*** Opening TASK INPUT ***
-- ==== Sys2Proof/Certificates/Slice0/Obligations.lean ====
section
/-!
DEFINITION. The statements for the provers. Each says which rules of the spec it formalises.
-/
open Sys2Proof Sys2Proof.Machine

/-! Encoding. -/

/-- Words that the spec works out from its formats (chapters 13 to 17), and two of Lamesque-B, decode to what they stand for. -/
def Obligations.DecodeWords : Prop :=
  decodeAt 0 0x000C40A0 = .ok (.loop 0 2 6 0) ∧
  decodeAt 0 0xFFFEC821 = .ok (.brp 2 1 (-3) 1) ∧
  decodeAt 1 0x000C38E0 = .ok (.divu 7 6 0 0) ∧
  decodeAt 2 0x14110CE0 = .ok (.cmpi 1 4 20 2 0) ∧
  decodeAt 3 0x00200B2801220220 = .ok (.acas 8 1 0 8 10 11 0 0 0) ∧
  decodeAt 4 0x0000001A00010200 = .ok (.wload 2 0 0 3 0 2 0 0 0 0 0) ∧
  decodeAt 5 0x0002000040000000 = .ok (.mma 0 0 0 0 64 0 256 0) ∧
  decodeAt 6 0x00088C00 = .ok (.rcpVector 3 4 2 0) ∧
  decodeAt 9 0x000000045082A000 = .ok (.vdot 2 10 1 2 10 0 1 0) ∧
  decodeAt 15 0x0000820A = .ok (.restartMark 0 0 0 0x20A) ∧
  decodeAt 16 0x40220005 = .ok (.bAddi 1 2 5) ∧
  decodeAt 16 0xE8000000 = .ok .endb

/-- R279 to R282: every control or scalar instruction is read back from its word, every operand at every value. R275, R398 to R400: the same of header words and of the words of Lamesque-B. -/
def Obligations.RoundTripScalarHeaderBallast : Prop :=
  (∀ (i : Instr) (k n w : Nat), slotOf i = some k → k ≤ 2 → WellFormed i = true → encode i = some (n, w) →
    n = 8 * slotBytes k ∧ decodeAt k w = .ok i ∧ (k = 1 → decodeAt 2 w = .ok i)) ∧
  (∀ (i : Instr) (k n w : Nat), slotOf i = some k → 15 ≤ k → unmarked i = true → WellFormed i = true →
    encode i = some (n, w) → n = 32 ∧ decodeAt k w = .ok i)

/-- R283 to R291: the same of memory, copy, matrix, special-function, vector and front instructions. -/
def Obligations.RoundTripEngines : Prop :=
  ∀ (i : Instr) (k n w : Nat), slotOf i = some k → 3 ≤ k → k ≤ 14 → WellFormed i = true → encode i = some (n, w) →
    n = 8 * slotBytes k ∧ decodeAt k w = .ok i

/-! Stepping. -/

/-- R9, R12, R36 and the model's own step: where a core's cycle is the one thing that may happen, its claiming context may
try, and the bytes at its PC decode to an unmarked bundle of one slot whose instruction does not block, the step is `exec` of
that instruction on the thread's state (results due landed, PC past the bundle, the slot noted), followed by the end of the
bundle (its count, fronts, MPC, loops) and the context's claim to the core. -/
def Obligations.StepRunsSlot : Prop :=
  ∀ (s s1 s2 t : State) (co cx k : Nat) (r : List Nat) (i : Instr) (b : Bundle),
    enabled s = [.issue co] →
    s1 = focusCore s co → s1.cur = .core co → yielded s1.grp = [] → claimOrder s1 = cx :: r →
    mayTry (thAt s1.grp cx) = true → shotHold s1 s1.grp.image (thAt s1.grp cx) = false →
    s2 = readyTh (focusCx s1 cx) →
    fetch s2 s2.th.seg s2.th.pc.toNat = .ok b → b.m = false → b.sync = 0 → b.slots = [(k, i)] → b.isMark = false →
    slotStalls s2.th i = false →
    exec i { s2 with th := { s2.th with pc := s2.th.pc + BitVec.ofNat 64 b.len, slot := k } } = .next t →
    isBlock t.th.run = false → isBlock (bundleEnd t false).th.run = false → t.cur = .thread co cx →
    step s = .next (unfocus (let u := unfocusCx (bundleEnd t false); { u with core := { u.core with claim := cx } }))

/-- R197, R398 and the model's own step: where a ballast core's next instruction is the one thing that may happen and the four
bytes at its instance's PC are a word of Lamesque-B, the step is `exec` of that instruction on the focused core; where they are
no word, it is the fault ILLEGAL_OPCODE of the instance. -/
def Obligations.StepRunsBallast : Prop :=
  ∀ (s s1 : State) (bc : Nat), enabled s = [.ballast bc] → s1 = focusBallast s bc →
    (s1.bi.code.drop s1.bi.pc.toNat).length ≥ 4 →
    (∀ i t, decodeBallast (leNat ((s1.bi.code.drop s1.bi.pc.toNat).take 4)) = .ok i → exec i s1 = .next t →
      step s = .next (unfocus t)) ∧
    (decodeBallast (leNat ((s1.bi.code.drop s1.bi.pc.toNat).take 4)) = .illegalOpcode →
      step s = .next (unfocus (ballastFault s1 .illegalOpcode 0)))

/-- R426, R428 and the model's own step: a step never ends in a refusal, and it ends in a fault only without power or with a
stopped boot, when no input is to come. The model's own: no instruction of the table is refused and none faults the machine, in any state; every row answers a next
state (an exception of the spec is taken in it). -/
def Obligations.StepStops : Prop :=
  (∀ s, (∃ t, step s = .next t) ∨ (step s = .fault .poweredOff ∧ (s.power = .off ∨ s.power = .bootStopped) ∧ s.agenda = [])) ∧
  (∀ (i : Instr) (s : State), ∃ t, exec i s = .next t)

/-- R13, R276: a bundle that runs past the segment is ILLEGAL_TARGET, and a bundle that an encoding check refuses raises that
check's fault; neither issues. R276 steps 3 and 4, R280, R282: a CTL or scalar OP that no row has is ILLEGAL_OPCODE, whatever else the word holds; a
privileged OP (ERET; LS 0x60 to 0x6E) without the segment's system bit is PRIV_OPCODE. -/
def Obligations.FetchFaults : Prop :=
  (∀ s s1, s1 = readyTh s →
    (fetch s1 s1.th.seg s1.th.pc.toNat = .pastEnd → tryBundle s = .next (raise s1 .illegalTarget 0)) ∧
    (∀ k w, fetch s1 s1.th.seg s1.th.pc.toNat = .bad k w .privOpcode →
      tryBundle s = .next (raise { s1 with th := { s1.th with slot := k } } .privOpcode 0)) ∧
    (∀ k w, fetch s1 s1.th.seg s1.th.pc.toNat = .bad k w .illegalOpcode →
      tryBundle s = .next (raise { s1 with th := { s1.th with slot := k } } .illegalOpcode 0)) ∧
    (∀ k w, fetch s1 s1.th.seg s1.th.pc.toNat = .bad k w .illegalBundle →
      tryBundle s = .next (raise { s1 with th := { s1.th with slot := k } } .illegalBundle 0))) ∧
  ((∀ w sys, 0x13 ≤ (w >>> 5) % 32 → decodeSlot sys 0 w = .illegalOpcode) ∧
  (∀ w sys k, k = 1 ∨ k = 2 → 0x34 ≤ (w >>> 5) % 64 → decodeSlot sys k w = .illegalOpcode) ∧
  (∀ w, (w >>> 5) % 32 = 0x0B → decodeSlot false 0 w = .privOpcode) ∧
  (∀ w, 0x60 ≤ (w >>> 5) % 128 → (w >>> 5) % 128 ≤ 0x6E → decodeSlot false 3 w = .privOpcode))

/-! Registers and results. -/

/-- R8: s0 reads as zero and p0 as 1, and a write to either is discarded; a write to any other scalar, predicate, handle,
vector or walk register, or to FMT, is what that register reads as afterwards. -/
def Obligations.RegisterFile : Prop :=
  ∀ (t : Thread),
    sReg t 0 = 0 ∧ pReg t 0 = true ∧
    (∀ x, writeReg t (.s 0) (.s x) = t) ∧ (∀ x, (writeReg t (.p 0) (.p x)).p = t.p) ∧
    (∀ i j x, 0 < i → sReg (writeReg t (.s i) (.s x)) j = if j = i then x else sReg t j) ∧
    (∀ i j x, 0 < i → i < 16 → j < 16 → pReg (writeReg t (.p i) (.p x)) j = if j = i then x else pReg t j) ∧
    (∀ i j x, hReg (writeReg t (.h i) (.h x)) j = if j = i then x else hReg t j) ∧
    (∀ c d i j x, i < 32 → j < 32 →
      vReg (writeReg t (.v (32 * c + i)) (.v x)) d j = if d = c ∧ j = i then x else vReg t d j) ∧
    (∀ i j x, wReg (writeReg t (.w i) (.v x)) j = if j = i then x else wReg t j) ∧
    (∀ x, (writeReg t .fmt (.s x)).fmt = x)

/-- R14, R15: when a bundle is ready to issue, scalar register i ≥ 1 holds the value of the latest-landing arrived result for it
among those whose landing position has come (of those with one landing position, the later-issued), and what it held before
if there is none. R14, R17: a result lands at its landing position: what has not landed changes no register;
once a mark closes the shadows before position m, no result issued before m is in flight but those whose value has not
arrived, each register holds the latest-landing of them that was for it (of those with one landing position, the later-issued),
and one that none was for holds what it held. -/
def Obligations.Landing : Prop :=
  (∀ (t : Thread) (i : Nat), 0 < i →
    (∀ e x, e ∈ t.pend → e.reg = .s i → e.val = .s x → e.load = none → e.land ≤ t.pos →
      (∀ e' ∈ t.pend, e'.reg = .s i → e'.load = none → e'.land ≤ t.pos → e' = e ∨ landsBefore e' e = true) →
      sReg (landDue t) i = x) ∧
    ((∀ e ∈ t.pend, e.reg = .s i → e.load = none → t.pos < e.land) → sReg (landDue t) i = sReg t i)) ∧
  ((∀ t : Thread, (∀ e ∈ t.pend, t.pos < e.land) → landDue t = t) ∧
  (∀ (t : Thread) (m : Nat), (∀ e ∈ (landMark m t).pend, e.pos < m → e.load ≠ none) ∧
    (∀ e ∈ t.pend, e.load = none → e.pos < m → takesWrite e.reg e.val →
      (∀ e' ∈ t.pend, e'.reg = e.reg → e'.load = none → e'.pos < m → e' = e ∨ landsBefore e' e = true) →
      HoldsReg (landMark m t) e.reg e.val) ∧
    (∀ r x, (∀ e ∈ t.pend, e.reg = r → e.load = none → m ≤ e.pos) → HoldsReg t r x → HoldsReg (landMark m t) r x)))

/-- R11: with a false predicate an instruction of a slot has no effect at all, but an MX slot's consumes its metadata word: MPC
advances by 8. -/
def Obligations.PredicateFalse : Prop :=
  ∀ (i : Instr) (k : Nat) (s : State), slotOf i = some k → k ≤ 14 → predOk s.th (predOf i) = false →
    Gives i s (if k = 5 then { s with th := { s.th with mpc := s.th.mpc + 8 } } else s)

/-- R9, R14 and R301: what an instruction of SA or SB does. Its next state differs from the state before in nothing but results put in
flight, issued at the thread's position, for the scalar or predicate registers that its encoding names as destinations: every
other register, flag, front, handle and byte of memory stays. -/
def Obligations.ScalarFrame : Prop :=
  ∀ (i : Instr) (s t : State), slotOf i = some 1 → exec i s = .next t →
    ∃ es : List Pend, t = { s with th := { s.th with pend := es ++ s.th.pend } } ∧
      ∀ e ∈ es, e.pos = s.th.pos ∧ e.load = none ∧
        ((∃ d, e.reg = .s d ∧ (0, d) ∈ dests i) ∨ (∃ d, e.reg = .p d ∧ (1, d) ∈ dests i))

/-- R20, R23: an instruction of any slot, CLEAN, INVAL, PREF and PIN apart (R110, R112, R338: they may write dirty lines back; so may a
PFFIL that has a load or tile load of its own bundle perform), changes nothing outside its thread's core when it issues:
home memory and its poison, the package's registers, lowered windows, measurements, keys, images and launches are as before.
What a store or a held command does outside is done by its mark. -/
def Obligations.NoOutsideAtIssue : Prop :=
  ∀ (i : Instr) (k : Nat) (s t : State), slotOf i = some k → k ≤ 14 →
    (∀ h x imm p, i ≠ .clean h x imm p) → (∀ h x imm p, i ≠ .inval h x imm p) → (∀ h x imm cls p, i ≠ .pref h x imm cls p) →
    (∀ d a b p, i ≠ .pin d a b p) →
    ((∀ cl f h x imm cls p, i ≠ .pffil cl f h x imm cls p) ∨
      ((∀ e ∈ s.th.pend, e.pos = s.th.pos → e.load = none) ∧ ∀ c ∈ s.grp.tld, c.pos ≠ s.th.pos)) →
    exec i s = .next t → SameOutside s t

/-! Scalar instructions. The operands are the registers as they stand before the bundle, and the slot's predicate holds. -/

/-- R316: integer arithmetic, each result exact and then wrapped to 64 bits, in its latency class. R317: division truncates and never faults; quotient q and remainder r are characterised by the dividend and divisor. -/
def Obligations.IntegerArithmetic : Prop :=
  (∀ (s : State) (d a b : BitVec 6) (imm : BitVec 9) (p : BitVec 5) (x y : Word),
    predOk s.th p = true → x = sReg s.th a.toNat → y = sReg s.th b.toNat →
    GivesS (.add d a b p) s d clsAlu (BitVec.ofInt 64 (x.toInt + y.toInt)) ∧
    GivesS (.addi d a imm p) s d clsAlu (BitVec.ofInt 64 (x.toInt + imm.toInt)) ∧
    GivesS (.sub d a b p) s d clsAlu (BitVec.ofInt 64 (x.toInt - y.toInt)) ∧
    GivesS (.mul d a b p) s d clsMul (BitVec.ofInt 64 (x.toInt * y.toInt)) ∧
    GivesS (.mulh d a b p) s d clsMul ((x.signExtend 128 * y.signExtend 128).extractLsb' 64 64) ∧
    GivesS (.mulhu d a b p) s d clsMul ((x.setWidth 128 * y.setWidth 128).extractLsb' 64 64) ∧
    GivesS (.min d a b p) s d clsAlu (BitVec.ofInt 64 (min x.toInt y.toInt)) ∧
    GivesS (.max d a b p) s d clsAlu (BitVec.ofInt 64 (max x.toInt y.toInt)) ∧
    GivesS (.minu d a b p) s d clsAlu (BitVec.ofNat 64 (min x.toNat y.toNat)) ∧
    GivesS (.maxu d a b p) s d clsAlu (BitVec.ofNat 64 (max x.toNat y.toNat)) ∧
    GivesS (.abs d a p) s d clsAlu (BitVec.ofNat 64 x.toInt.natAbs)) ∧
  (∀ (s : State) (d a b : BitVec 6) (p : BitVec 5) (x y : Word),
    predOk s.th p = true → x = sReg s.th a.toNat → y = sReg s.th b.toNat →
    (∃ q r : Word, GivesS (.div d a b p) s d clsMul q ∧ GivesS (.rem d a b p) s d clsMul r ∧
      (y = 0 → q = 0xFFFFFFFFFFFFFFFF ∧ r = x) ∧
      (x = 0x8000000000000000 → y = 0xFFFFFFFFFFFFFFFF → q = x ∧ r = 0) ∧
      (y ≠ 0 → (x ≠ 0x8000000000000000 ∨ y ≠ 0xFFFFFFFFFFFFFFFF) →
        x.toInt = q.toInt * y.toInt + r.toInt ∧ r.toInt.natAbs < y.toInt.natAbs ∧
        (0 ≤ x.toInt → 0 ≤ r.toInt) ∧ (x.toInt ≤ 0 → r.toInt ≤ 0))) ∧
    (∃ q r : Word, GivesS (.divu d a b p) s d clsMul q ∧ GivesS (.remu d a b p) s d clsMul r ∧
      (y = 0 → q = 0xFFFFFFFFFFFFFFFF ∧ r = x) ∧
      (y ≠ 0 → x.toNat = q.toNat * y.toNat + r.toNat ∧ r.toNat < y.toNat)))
*** Closing TASK INPUT ***
ACTIVITY ->
Among the records above, find each line containing the string "check" and copy it.

ANSWER BOX ->
/-- R13, R276: a bundle that runs past the segment is ILLEGAL_TARGET, and a bundle that an encoding check refuses raises that
check's fault; neither issues. R276 steps 3 and 4, R280, R282: a CTL or scalar OP that no row has is ILLEGAL_OPCODE, whatever else the word holds; a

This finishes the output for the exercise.